> **Work to be completed**
Exact reproduction required: the lines below from the line with "let new := bits r 13 8" to the line with "48) | restore", both ends included, and no others.

> **Data provided**
/-- A probe request would find room (R445): it holds its role where another record would be dropped. -/
def fqCanHold (s : State) (d : Nat) : Bool := fqRoom s d || decide ((tabD s.fqBuf d []).length < 32)

/-- NSYM of a record (R76): 1 for a correctable event, 2 or more for an uncorrectable one, or 0xFF, not known. -/
def nsymOf (kind nsym : Nat) : Nat := if kind % 2 = 1 then 1 else if nsym < 2 then 0xFF else nsym

/-- Log an event in controller n's error history (R75, R76), and raise CORR for an uncorrectable event at a VER block
(R186). -/
def ehLog (s : State) (n kind dpa pc bank row nsym : Nat) : State :=
  let b := reg s (rEhbase n)
  let p := reg s (rEhptr n)
  let h := bits p 41 32
  let far := if 2 ^ 39 ≤ dpa ∧ dpa < 2 ^ 40 then 1 else 0
  let ver := metaVer (metaOf s dpa) || (decide (dpa < 2 ^ 40) && metaVer (metaOf s (dpa ^^^ 2 ^ 39)))
  let s := if kind % 2 = 0 ∧ ver then raiseFlags s 4 else s
  if bit b 0 then
    let ws := [ofFields [(56, kind), (55, far), (49, pc), (43, bank), (25, row)], BitVec.ofNat 64 (dpa / 64 * 64),
      Config.clockAt (1000 + n) s.tick, BitVec.ofNat 64 (nsymOf kind nsym)]
    let s := rawWrite s (bits b 43 15 * 2 ^ 15 + 32 * h) (wordsBytes ws)
    let h' := (h + 1) % 1024
    let s := putReg s (rEhptr n) 41 32 h'
    if h' = bits p 9 0 then countReg (putReg s (rEhptr n) 9 0 ((bits p 9 0 + 1) % 1024)) (rEhptr n) 63 48 1 else s
  else countReg s (rEhptr n) 63 48 1

/-! ## VER blocks (R171 to R176) -/

/-- The committed slot of a block (R174). -/
def committedSlot (s : State) (w : Word) : Nat :=
  if abwHas s (metaT w) then 1 - metaS w
  else if !ksIdle s && metaT w == s.ks.geno.toNat then 1 - metaS w
  else metaS w

/-- The slot an ordinary read sees (R174). -/
def openSlot (s : State) (w : Word) : Nat := if abwHas s (metaT w) then 1 - metaS w else metaS w

/-- The physical line of slot k of a VER line (R171). -/
def slotLine (line k : Nat) : Nat := if k = 0 then line else line ^^^ 2 ^ 32

/-- A frame is the partner of a registered VER granule (R171). -/
def isPartner (s : State) (dpa : Nat) : Bool := decide (dpa < 2 ^ 40) && metaVer (metaOf s (dpa ^^^ 2 ^ 39))

/-- The attribute check of R37, R38, R68 and R171. -/
def attrOk (s : State) (dpa : Nat) (cmp ver : Bool) : Bool :=
  let w := metaOf s dpa
  (metaVer w == ver) && (metaCmp w == cmp) && !isPartner s dpa

/-- The line by which a physical line's block is registered: itself, or the line in front of it whose slot 1 it is (R171). -/
def verHome (s : State) (line : Nat) : Nat := if metaVer (metaOf s (128 * line)) then line else line ^^^ 2 ^ 32

/-- The generation tag of R176: at a lookup or an eviction, a Deck line of an aborted generation that lies in slot S of its
block is dropped without write-back. -/
def tagCheck (s : State) (line : Nat) : State :=
  match tabGet s.deck line with
  | none => s
  | some d =>
    let h := verHome s line
    let w := metaOf s (128 * h)
    if d.ver ∧ abwLow s d.tag ∧ abwHas s (metaT w) ∧ slotLine h (metaS w) = line then deckDropLine s line else s

/-! ## Lines leave and enter the Deck -/

/-- The lines that leave the Deck with a line: its whole block when it is compressed (R62). -/
def deckMates (s : State) (line : Nat) : List Nat :=
  match tabGet s.deck line with
  | some d => if d.cmp then (List.range 16).map fun i => line / 16 * 16 + i else [line]
  | none => []

/-- Drop a line, and what is held with it, without write-back. -/
def deckDrop (s : State) (line : Nat) : State := (deckMates s line).foldl deckDropLine s

/-- Drop one line from the Deck, writing a dirty one back (R61), its uncorrectable codewords with it; a line of an aborted
generation is dropped without write-back (R176). -/
def deckEvictLine (s : State) (line : Nat) : State :=
  let s := tagCheck s line
  match tabGet s.deck line with
  | none => s
  | some d =>
    let s := deckDropLine s line
    if d.dirty then setPoison (putHbm s line d.data) line d.bad else s

/-- Evict a line from the Deck, and what is held with it. -/
def deckEvict (s : State) (line : Nat) : State := (deckMates s line).foldl deckEvictLine s

/-- Make room for n lines in a slice; the victims are free (log 9). -/
def deckRoom (sl n : Nat) : (fuel : Nat) → State → State
  | 0, s => s
  | fuel + 1, s =>
    let used := deckUse s sl
    if deckFill s sl + n ≤ deckCap s sl ∨ used.isEmpty then s
    else deckRoom sl n fuel (nextTick (deckEvict s (used.getD (Config.deckVictim s.tick % used.length) 0)))

/-- Put a line into the Deck, evicting lines of the slice when it is full. -/
def deckInsert (s : State) (line : Nat) (d : DeckLine) : State :=
  match tabGet s.deck line with
  | some _ => { s with deck := tabSet s.deck line d }
  | none =>
    let s := deckRoom (homeSlice (128 * line)) 1 1 s
    { s with deck := tabSet s.deck line d }

/-- A line of memory as the Deck takes it: clean, with a tag. -/
def cleanLine (s : State) (line : Nat) (tag : BitVec 8) (ver cmp : Bool) : DeckLine :=
  { data := rawLine s line, dirty := false, tag := tag, ver := ver, bad := lineBad s line, cmp := cmp }

/-- Allocate a line: a line of a compressed block brings the whole block (R62). -/
def deckAlloc (s : State) (line : Nat) (tag : BitVec 8) (ver cmp : Bool) : State :=
  if cmp then
    let n := 2 * ((Config.sectors (physBlock s line)).toNat + 1)
    (List.range 16).foldl (fun s i =>
        let l := line / 16 * 16 + i
        { s with deck := tabSet s.deck l (cleanLine s l tag ver true) })
      (deckRoom (homeSlice (128 * line)) n 16 s)
  else deckInsert s line (cleanLine s line tag ver false)

/-! ## Snapshots (R149 to R159) -/

/-- The deepest level of a context whose range holds a DPA, counted from level 1; 0 for none. -/
def deepest : Nat → List SnLevel → Nat → Nat
  | _, [], _ => 0
  | l, x :: r, a =>
    let d := deepest (l + 1) r a
    if d ≠ 0 then d else if x.dpa ≤ a ∧ a < x.dpa + x.len then l else 0

/-- The context and level that a line belongs to (R149). -/
def lineLevel (s : State) (line : Nat) : Option (Nat × Nat) :=
  (s.snap.findSome? fun e =>
    let d := deepest 1 e.2.levels (128 * line)
    if d ≠ 0 then some (e.1, d) else none)

/-- A shadow's tag names an aborted generation, so it counts as absent (R159). -/
def deadShadow (s : State) (x : Shadow) : Bool :=
  match x.tag with
  | none => false
  | some t => abwLow s t

/-- A mark applies to a shadow (R156). -/
def marked (m : SnMark) (x : Shadow) : Bool := x.ctx == m.ctx && x.lvl == m.lvl && decide (x.stamp < m.num)

/-- A line has a pending entry that is not dead. -/
def hasPending (s : State) (line : Nat) : Bool :=
  s.shadows.any fun x => x.line == line && !deadShadow s x && s.marks.any fun m => marked m x

/-- The shadow of a line at a context and level. -/
def shadowAt (s : State) (line c l : Nat) : Option Shadow :=
  s.shadows.find? fun x => x.line == line && x.ctx == c && x.lvl == l && !deadShadow s x

/-- The frame block of a line is registered VER. -/
def lineVer (s : State) (line : Nat) : Bool := metaVer (metaOf s (128 * line))

/-- What one mark makes of the shadows, line by line (the table of R156), restores apart. -/
def settleMark (l : List Shadow) (m : SnMark) : List Shadow :=
  l.filterMap fun x =>
    if !marked m x then some x
    else if m.rej || m.lvl == 1 || l.any fun y => y.line == x.line && y.ctx == x.ctx && y.lvl + 1 == m.lvl then none
    else some { x with lvl := m.lvl - 1, stamp := m.num }

/-- The shadows of open levels as if every mark had been applied where it was given (R152, R156). -/
def openShadows (s : State) : List Shadow :=
  (s.marks.foldl settleMark (s.shadows.filter fun x => !deadShadow s x)).filter fun x =>
    decide (x.lvl ≤ (tabD s.snap x.ctx ⟨0, []⟩).levels.length)

/-- Shadows of open levels held by a slice (R152). -/
def shadowCount (s : State) (sl : Nat) : Nat :=
  ((openShadows s).filter fun x => homeSlice (128 * x.line) == sl).length

/-- Shadows a slice may hold (R152, R155). -/
def shadowCap (s : State) (sl : Nat) : Nat :=
  let d := sl / 64
  let r := reg s (rCarve d)
  let new := bits r 13 8
  let sh := if bit r 63 then min new (tabD s.carveOld d (0, new)).2 else new
  let lim := bits (reg s (rShlim d)) 15 0
  if lim = 0 then 1024 * sh else min (1024 * sh) lim

/-- TVAL of SHADOW_FULL (R162). -/
def shadowTval (sl c l lane : Nat) : Word := ofFields [(16, sl), (10, 4 * c + (l - 1)), (0, lane)]

/-! ## The write of one line -/

/-- Where a slice write comes from, as R175 and R151 ask. -/
inductive WriteSrc where
  | loc | peer (g : BitVec 48) | restore
  deriving DecidableEq, Repr

/-- How a slice answers a write. -/
inductive WriteRes where
  | done (s : State)
  | full (s : State) (tval : Word)
  | genMismatch
  | voted

/-- Set the generation tag of a line that the Deck holds (R176). -/
def setTag (s : State) (line : Nat) (tag : BitVec 8) (ver : Bool) : State :=
  match tabGet s.deck line with
  | some d => { s with deck := tabSet s.deck line { d with tag := tag, ver := ver } }
  | none => s

/-- Copy every line of slot c of a block over slot n (R175, copy-forward), tagged as a write (R176); poison goes with the
data. -/
def copyForward (s : State) (blk c n : Nat) (tag : BitVec 8) (ver : Bool) : State :=
  (List.range 16).foldl (fun s i =>
    let l := blk / 128 + i
    let src := slotLine l c
    let dst := slotLine l n
    setTag (setBad (rawPut s dst (BitVec.allOnes 128) (rawLine s src)) dst (lineBad s src)) dst tag ver) s

/-- Merge masked bytes into a line that the Deck holds; a compressed block is rewritten as a whole (R72). -/
def deckMerge (s : State) (line : Nat) (ver : Bool) (tag : BitVec 8) (mask : BitVec 128) (l : Line) (bad : BitVec 2) :
    State :=
  let touchLine (s : State) (m : Nat) : State :=
    match tabGet s.deck m with
    | some d =>
      let e : DeckLine := { d with dirty := true, tag := tag, ver := ver }
      let e := if m = line then { e with data := mergeLine mask d.data l, bad := bad } else e
      { s with deck := tabSet s.deck m e }
    | none => s
  (deckMates s line).foldl touchLine s

/-- Put masked bytes into a physical line under the allocation rules (R62, R176). A write that covers a whole
codeword clears its poison; on a CMP page only a write of the whole block (R73). -/
def placeLine (s : State) (pol : Policy) (cmp full ver : Bool) (tag : BitVec 8) (blk line : Nat) (mask : BitVec 128)
    (l : Line) : State :=
  let s := tagCheck s line
  let bad := if cmp ∧ !full then lineBad s line else lineBad s line &&& ~~~wholeWords mask
  match tabGet s.deck line with
  | some _ => deckMerge s line ver tag mask l bad
  | none =>
    let (s, a) := allocates s pol line (if cmp then blk / 2048 else line)
    if a then deckMerge (deckAlloc s line tag ver cmp) line ver tag mask l bad
    else setBad (rawPut s line mask l) line bad

/-- The bytes of a block of 2 KiB whose slot-k lines are physical. -/
def blockBytes (s : State) (blk k : Nat) : List Byte :=
  (List.range 16).flatMap fun i => lineBytes (rawLine s (slotLine (blk / 128 + i) k))

/-- The sector count of a CMP block follows its new data (R67, R72); it is free (log 10). -/
def recount (s : State) (blk k : Nat) : State :=
  let w := metaOf s blk
  if metaCmp w then
    let n := (Config.sectors (blockBytes s blk k)).toNat
    setMeta s blk (if k = 0 then putBits w 11 9 n else putBits w 14 12 n)
  else s

/-- The write itself, once it may be performed: VerWrite (R175) on a VER block, else in place. -/
def performWrite (s : State) (pol : Policy) (full : Bool) (frame : Nat) (mask : BitVec 128) (l : Line) : State :=
  let blk := 128 * frame / 2048 * 2048
  let w := metaOf s (128 * frame)
  if metaVer w then
    let c := committedSlot s w
    let tag := if ksIdle s then BitVec.ofNat 8 (metaT w) else BitVec.ofNat 8 s.ks.geno.toNat
    if ksIdle s then recount (placeLine s pol (metaCmp w) full true tag blk (slotLine frame c) mask l) blk c
    else if metaT w = s.ks.geno.toNat then
      recount (placeLine s pol (metaCmp w) full true tag blk (slotLine frame (metaS w)) mask l) blk (metaS w)
    else
      let n := 1 - c
      let s := if full then s else copyForward s blk c n tag true
      let sc := if c = 0 then bits w 11 9 else bits w 14 12
      let w := if full then w else if n = 0 then putBits w 11 9 sc else putBits w 14 12 sc
      let s := setMeta s blk (putBits (putBits w 63 16 s.ks.geno.toNat) 15 15 n)
      recount (placeLine s pol (metaCmp w) full true tag blk (slotLine frame n) mask l) blk n
  else recount (placeLine s pol (metaCmp w) full false 0 blk frame mask l) blk 0

/-- The physical line that an ordinary load, or one through a CV leaf, sees (R174). -/
def viewLine (s : State) (cv : Bool) (frame : Nat) : Nat :=
  let w := metaOf s (128 * frame)
  if metaVer w then slotLine frame (if cv then committedSlot s w else openSlot s w) else frame

/-- A restore from a shadow writes its uncorrectable codewords poisoned, and logs each (R158). -/
def restoreBad (s : State) (line : Nat) (bad : BitVec 2) : State :=
  if bad = 0 then s
  else
    let p := viewLine s false line
    let note (s : State) (k : Nat) : State :=
      if bit bad k then ehLog s (2 * homeDie (128 * line)) 6 (128 * line + 64 * k) (homeSlice (128 * line) % 64) 0 0 0xFF else s
    note (note (setBad s p (lineBad s p ||| bad)) 0) 1

/-- Apply one mark to one line (the table of R156). -/
def applyMark (s : State) (line : Nat) (m : SnMark) : State :=
  match s.shadows.find? fun x => x.line == line && marked m x with
  | none => s
  | some x =>
    let rest := s.shadows.filter fun y => !(y.line == line && y.ctx == x.ctx && y.lvl == x.lvl)
    let s' := { s with shadows := rest }
    if deadShadow s x then s'
    else if m.rej then restoreBad (performWrite s' .never false line (BitVec.allOnes 128) x.image) line x.bad
    else if m.lvl = 1 then s'
    else
      match shadowAt s' line m.ctx (m.lvl - 1) with
      | some _ => s'
      | none => { s' with shadows :=
          (rest.filter fun y => !(y.line == line && y.ctx == m.ctx && y.lvl == m.lvl - 1)) ++
            [{ x with lvl := m.lvl - 1, stamp := m.num }] }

> **Written answer**
  let new := bits r 13 8
  let sh := if bit r 63 then min new (tabD s.carveOld d (0, new)).2 else new
  let lim := bits (reg s (rShlim d)) 15 0
  if lim = 0 then 1024 * sh else min (1024 * sh) lim

/-- TVAL of SHADOW_FULL (R162). -/
def shadowTval (sl c l lane : Nat) : Word := ofFields [(16, sl), (10, 4 * c + (l - 1)), (0, lane)]

/-! ## The write of one line -/

/-- Where a slice write comes from, as R175 and R151 ask. -/
inductive WriteSrc where
  | loc | peer (g : BitVec 48) | restore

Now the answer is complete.